As detailed above, in the thin film semiconductor device of the present invention, it is possible to improve off-current characteristics without substantially deteriorating transistor characteristics.

[Brief explanation of the drawing]

Fig. 1 is a cross-sectional structural diagram of a thin film semiconductor device according to the present invention, Fig. 2 is a schematic diagram showing its manufacturing process, Fig. 3-4 is a graph showing the distribution of phosphorus concentration in another example, and Fig. 5 is a cross-sectional structural diagram of a conventional thin film semiconductor element. 1...Glass base + anti-2...Gate electrode 3...
Gate bag edge film 4... a-3i semiconductor layer 5... Ohmic contact B 5a... low phosphorus layer 5b.
...High phosphorous layer 6...Source electrode 7...Drain electrode Patent Applicant: Sumitomo Metal Industries Co., Ltd.

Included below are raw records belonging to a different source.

-- ==== Sys2Proof/Certificates/Slice0/Obligations.lean ====
section
/-! DEFINITION. The statements for the provers. Each is about the machine and names the rules of the
spec that it formalises; `withFault`, `Completed` and the frames are in Safety.lean. -/

open Sys2Proof Sys2Proof.Machine

/-! ### Encoding and fetch -/

/-- Decoding what `encode` writes gives the command back, whatever words follow, and so does decoding
its little-endian serialisation (R100 to R105; the byte order is log 17). -/
def Obligations.DecodeOfEncode : Prop :=
  ∀ (i : Instr) (rest : List Word), i.wf = true →
    decode (encode i ++ rest) = .ok i ∧
    decodeBytes ((encode i ++ rest).flatMap bytesOfWord) = .ok i

/-- What decodes is well-formed, and its words stand at the head of the stream: no two streams that
differ in the words of the command decode to the same command (R101 to R104). -/
def Obligations.EncodeOfDecode : Prop :=
  ∀ (ws : List Word) (i : Instr), decode ws = .ok i → i.wf = true ∧ encode i <+: ws

/-- The decoder accepts exactly the words that some row of the opcode table matches and that are all
there; the row gives the command's length and agent, and rows never overlap (R102, R104, R105). -/
def Obligations.OpcodeTableDecides : Prop :=
  (∀ cw ops, (∃ i, decode (cw :: ops) = .ok i) ↔
    ∃ row ∈ opcodeRows, cw &&& row.mask = row.bits ∧ row.words ≤ (cw :: ops).length) ∧
  (∀ cw ops i row, decode (cw :: ops) = .ok i → row ∈ opcodeRows → cw &&& row.mask = row.bits →
    i.words = row.words ∧ i.agent = row.agent) ∧
  opcodeRows.Pairwise (fun a b => ∀ cw : Word, ¬(cw &&& a.mask = a.bits ∧ cw &&& b.mask = b.bits))

/-- Words written out from the spec's examples decode to the commands they stand for. -/
def Obligations.ExampleWordsDecode : Prop :=
  decode [0x01000004] = .ok (.rbInit 0 4) ∧
  decode [0x02000041] = .ok (.rbWrite 0 0x41) ∧
  decode [0x14020100] = .ok (.itcSetPriority 2 1) ∧
  decode [0x11050000, 0x00001234] = .ok (.itcSetHandler 5 0x1234) ∧
  decode [0x20000000, 0x00002580, 0x00000100] = .ok (.uartInit 0 9600 0x100) ∧
  decode [0x26010000, 0x0000CB02] = .ok (.uartSetTxCallback 1 0xCB02) ∧
  decode [0x30000300] = .ok (.rdreg 0 3)

/-- A line of text assembles only to a command of the stream, well-formed: the handler-engine
operations have no assembler form; and a line of each form of R112, with every spelling of its
operands that R112 gives and with or without a comment, assembles to its command (R112, R114). -/
def Obligations.AssembledIsStreamCommand : Prop :=
  (∀ (line : String) (i : Instr), assembleLine line = some i → i.agent = .fg ∧ i.wf = true) ∧
  (∀ (i : Instr) (operands : List (List Char)) (comment : List Char), i.wf = true →
    OperandTexts i operands → (comment = [] ∨ ∃ c, comment = ';' :: c) →
    assembleLine (commandText i operands comment) = some i)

Representative Patent Attorney: Noboru Kawano Figure 2

Claims (1)

[Scope of Claims] 1. In a thin film semiconductor element having a semiconductor layer containing silicon atoms as a matrix and an ohmic contact layer laminated on the semiconductor layer and doped with an impurity element, on the semiconductor layer side: A thin film semiconductor device, characterized in that the impurity element is added such that the concentration on the side opposite to the semiconductor layer is higher than the concentration on the side opposite to the semiconductor layer.